• WHAT YOU HAVE TO DO
Would you return, word for word, the lines of the data below from the line with "tmOld : List (Nat × TimeState)" through the line with "streams := List.replicate", and no others?

• GIVEN DATA
————————

-- ==== Sys2Proof/Machine/State.lean ====
section
/-!
DEFINITION. The state of the part: the register copies of every page, the run state, both memories, every block's working
state, what the part has sent out, and the queue of commands waiting. Plain data throughout.
-/
namespace Sys2Proof.Machine

/-- Why a command stops the machine. -/
inductive Fault where
  /-- Raised by a meaning whose command's operands spell no command of the table's row (a list of the wrong length, an index
  past the part's own count; `WellFormed` says which). Safe: the part has no such event. -/
  | illFormed
  deriving DecidableEq, Repr

/-- Why a command has no meaning. -/
inductive Refusal where
  /-- Raised by `exec` alone, for a row that has no meaning yet. Safe. -/
  | notModelled (mnemonic : String)
  deriving DecidableEq, Repr

/-- The register copies of the page fabric (R36 to R42), one key a register: `active` and `staged` in the canonical form of
`swf`; `lastGood` lists, for groups in error in direct mode, the values the block goes on using (R42); `errs` the agreement
errors present as (page, group, cause); `holdH`, `holdC`, `holdR` the holding registers of R29 as (key of the low word,
captured high word). -/
structure Regs where
  active : List (Nat × Word)
  staged : List (Nat × Word)
  lastGood : List (Nat × Word)
  errs : List (Nat × Nat × Nat)
  holdH : Option (Nat × Word)
  holdC : Option (Nat × Word)
  holdR : Option (Nat × Word)
  resetting : List Nat
  deriving DecidableEq, Repr

/-- MSI-X state (R372, R387): vectors masked, function mask, vectors whose message waits for the unmask. -/
structure Msix where
  masked : List Nat
  funcMask : Bool
  waiting : List Nat
  deriving DecidableEq, Repr

/-- The FREE mapping: ANCHOR, SEC, NS and RATE 0 (R390). -/
def TimeState.empty : TimeState :=
  { anchor := 0, sec := 0, ns := 0, rate := 0, source := 0, stepped := false, isAligned := false, seq := 0,
    nextSec := none, lastEdge := none, lastSec := 0 }

/-- A group with nothing sampled. -/
def DigState.empty : DigState :=
  { lastEdge := none, samples := 0, lastWord := none, lastEntry := 0, levels := 0, strobes := [], ovrExit := 0 }


/-- A group with no stamp. -/
def StpState.empty : StpState :=
  { queued := [], taken := [], latest := [], served := [], free := 0, rr := 31, wrapDue := 0, spans := [], entries := [],
    tableAt := 0 }

/-- A pairing unit with nothing armed and no statistics. -/
def IpUnit.empty : IpUnit := { starts := [], lastStop := none, cnt := 0, min := 0, max := 0, sum := 0, sumSq := 0, ovfl := false }

/-- A frequency unit with no gate. -/
def FuUnit.empty : FuUnit := { gate := none, due := [], results := [] }

/-- A converter that has converted nothing. -/
def ConvState.empty : ConvState :=
  { last := none, jobs := [], asleep := false, waking := false, startWait := false, injWait := none, hold := none,
    behind := [], tail := none, recent := [], instants := [] }

/-- Empty sums (R164). -/
def AccSum.empty : AccSum :=
  { n := 0, sum := 0, sumSq := 0, min := 0, max := 0, clip := 0, disturb := 0, late := 0, flags := 0 }

def PairSum.empty : PairSum := { n := 0, sumXY := 0, clip := 0, disturb := 0, late := 0, flags := 0 }

/-- Correlators that are off. -/
def HarSum.empty : HarSum := { cfg := 0, orders := [], re := [], im := [], n := 0, flags := 0 }

/-- Inputs at rest. -/
def LadderIn.empty : LadderIn :=
  { before := 0, words := List.replicate 8 0, held := 0, trackers := [], xti := 0, xtiSince := [0, 0, 0, 0], soft := 0 }

/-- The ladder at rung 0 with every count clear (R201). -/
def LadderState.empty : LadderState :=
  { rung := 0, occ := List.replicate 8 0, counters := List.replicate 16 0, prevCnt := List.replicate 16 0,
    timers := List.replicate 16 { slot := 0, phases := [0, 0, 0, 0] }, timerHit := 0, seen := 0, fired := false, alts := [] }

/-- A gambit that does not run. -/
def GmbState.empty : GmbState :=
  { running := false, ladder := LadderState.empty, ckpts := [], hist := [], effects := [], next := 0, fresh := 0, last := none,
    restart := none }

/-- A dictionary right after reset (R300). -/
def Coder.empty : Coder := { dict := [], prev := [] }

/-- A thread that serves no stream. -/
def Lane.empty : Lane :=
  { stream := none, thread := 0, threads := 1, host := none, feed := none, opened := none, src := none, owed := [], cfg := 0,
    blockSeq := 0, coder := Coder.empty, reset := true, bankA := .free, bankB := .free, current := false, base := 0,
    stalled := false }

/-- A store with no drive (R362). -/
def StoreState.empty : StoreState :=
  { drives := List.replicate 4 { image := none, lost := false, batch := 0 }, exts := [], table := [], writes := [], jobs := [],
    tabs := [], last := 0, sel := 0 }

/-- A command unit with nothing in flight. -/
def HostState.empty : HostState :=
  { rings := List.replicate 16 { sqTail := 0, cqHead := 0, phase := true, unsignalled := 0, oldest := none }, ops := [],
    nextId := 1, lastRing := 15, stitch := none, lastOp := 0 }

/-- No test under way, no repair made (R13). -/
def MarState.empty : MarState :=
  { held := none, retry := none, spares := List.replicate 64 0, badRows := [], sel := 0, rotAt := none,
    sweepPos := 0 }

/-- Acquisition with no record (R233). -/
def AcqState.empty : AcqState :=
  { armAt := none, armSlot := 0, ownFire := none, placed := none, committed := false, fullAt := none,
    collarStart := 0, endSlot := none, endAngle := none, stopSlot := none, stopPly := none,
    settling := none, closed := none, flags := 0, shortMask := 0, thinMask := 0,
    thin := List.replicate 10 { next := none, seen := 0, maxStep := 0 },
    protUntil := 0, protFires := [], merges := [], notes := [], readerFrom := none, closeNote := 0,
    duplexAll := false, trigMap := none, armStatus := 0 }

/-- A synthesizer right after reset: on bypass, no attempt made (R58). -/
def SynthState.empty : SynthState :=
  { lo := 0, hi := 31, step := 0, verifying := false, deviated := false, resetHold := false, wanted := false, refKhz := 0,
    bypassFrom := some 0 }

/-- A loop right after reset: angle held at cycle 0, pip 0 (R81). -/
def LoopState.empty : LoopState :=
  { segs := [{ slot := 0, phase := 0, rate := 0 }], fInt := 0, lastEvent := none, first := none, crossing := none,
    coastFrom := none, hold := none, refSlot := 0, refPhase := 0, passRun := 0, reverse := false, encPos := 0, encAB := 0,
    encUpd := 0, encOff := 0, encIdx := none, revPos := 0, revErr := 0, lastCycle := none, period := none, failRun := 0,
    agreeRun := 0, rawPrev := none, filt := 0, side := 0, resume := none, lossBase := 0, tokGap := 0, ownLoss := false }

/-- The register copies at their reset values (R13, R44). -/
def Regs.empty : Regs :=
  { active := [], staged := [], lastGood := [], errs := [], holdH := none, holdC := none, holdR := none, resetting := [] }

/-- The whole part. -/
structure State where
  /-- Commands waiting, first in, first out (the model's own field: the block's command queue). -/
  pending : List Instr
  /-- Slots since the coarse counter started, unwrapped (R4, R128). -/
  now : Nat
  /-- The model's own counter of free values taken (log entry 3). -/
  freeCtr : Nat
  run : RunState
  variant : Variant
  regs : Regs
  msix : Msix
  out : List Output
  scratch : List Host.Cell
  deep : List Host.Cell
  streams : List StreamQ
  acq : AcqState
  clk : List SynthState
  loops : List LoopState
  act : List ActOut
  saf : SafState
  vcapGood : Bool
  txSeq : List Nat
  angFired : List (Nat × Bool)
  onceTarget : List Nat
  tm : TimeState
  digs : List DigState
  seams : List SeamSum
  stps : List StpState
  ips : List IpUnit
  fus : List FuUnit
  convs : List ConvState
  injDue : List InjReq
  pulseDue : List (List PulseDue)
  spcFired : List (Option (Nat × Bool))
  wins : List WinState
  ivs : List (Option IvState)
  accs : List AccSum
  pairs : List PairSum
  hars : List HarSum
  accLater : List (Nat × AdcRes)
  accVals : List AccVal
  accSnap : List (List Word64)
  harSnap : List (List Word64)
  remote : List RemoteTok
  casProg : List (Nat × Nat)
  twinProg : Nat
  twinSafeAt : List Nat
  lin : LadderIn
  gmb : GmbState
  actHeld : Option Nat
  tmOld : List (Nat × TimeState)
  seamAgreed : List (Nat × Nat)
  lanes : List Lane
  raws : List Lane
  store : StoreState
  host : HostState
  eths : List EthDest
  mar : MarState
  seamIn : List SeamSum
  ethPause : List Nat
  flxs : List FlxPort
  cas : CasState
  twin : TwinState
  power : PowerState
  start : StartState
  mbox : Option Mbox
  deriving DecidableEq, Repr

/-- The part right after reset: STANDBY, before the standby controller has started (R478, R485, R495). Every register is at
its reset value, both memories list nothing, and nothing waits. -/
def State.reset : State :=
  { pending := [], now := 0, freeCtr := 0, run := .standby, variant := .a256, regs := Regs.empty,
    msix := { masked := [], funcMask := false, waiting := [] }, out := [], scratch := [], deep := [],
    streams := List.replicate 22 StreamQ.empty, acq := AcqState.empty,
    clk := List.replicate 4 SynthState.empty,
    act := List.replicate 16 { stop := .release, since := 0, level := 2 },
    saf := { safeFault := true, resetNeeded := false, keyAt := none, exitAt := none, sel := 0, failing := [] },
    vcapGood := false,
    txSeq := List.replicate 9 0,
    angFired := List.replicate 64 (0, false),
    onceTarget := List.replicate 64 0,
    tm := TimeState.empty,
    digs := List.replicate 8 DigState.empty,
    seams := [],
    stps := List.replicate 8 StpState.empty,
    ips := List.replicate 16 IpUnit.empty,
    fus := List.replicate 32 FuUnit.empty,
    convs := List.replicate 16 ConvState.empty,
    injDue := [],
    pulseDue := List.replicate 8 [],
    spcFired := List.replicate 8 none,
    wins := List.replicate 16 { out := false, run := 0, log := [] },
    ivs := List.replicate 4 none,
    accs := List.replicate 16 AccSum.empty,
    pairs := List.replicate 24 PairSum.empty,
    hars := List.replicate 16 HarSum.empty,
    accLater := [],
    accVals := [],
    accSnap := List.replicate 40 [],
    harSnap := List.replicate 16 [],
    remote := [],
    casProg := [],
    twinProg := 0,
    twinSafeAt := [],
    lin := LadderIn.empty,
    gmb := GmbState.empty,
    actHeld := none,
    tmOld := [],
    seamAgreed := [],
    lanes := List.replicate 16 Lane.empty,
    raws := List.replicate 22 Lane.empty,
    store := StoreState.empty,
    host := HostState.empty,
    eths := List.replicate 4 { queue := [], dgrams := 0 },
    mar := MarState.empty,
    seamIn := [],
    ethPause := List.replicate 8 0,
    flxs := List.replicate 3 FlxPort.empty,
    cas := CasState.empty,
    twin := TwinState.empty,
    power := PowerState.empty,
    start := StartState.empty,
    mbox := none,
    loops := List.replicate 4 LoopState.empty }

end Sys2Proof.Machine
end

————————

• RESPONSE
  tmOld : List (Nat × TimeState)
  seamAgreed : List (Nat × Nat)
  lanes : List Lane
  raws : List Lane
  store : StoreState
  host : HostState
  eths : List EthDest
  mar : MarState
  seamIn : List SeamSum
  ethPause : List Nat
  flxs : List FlxPort
  cas : CasState
  twin : TwinState
  power : PowerState
  start : StartState
  mbox : Option Mbox
  deriving DecidableEq, Repr

/-- The part right after reset: STANDBY, before the standby controller has started (R478, R485, R495). Every register is at
its reset value, both memories list nothing, and nothing waits. -/
def State.reset : State :=
  { pending := [], now := 0, freeCtr := 0, run := .standby, variant := .a256, regs := Regs.empty,
    msix := { masked := [], funcMask := false, waiting := [] }, out := [], scratch := [], deep := [],
    streams := List.replicate 22 StreamQ.empty, acq := AcqState.empty,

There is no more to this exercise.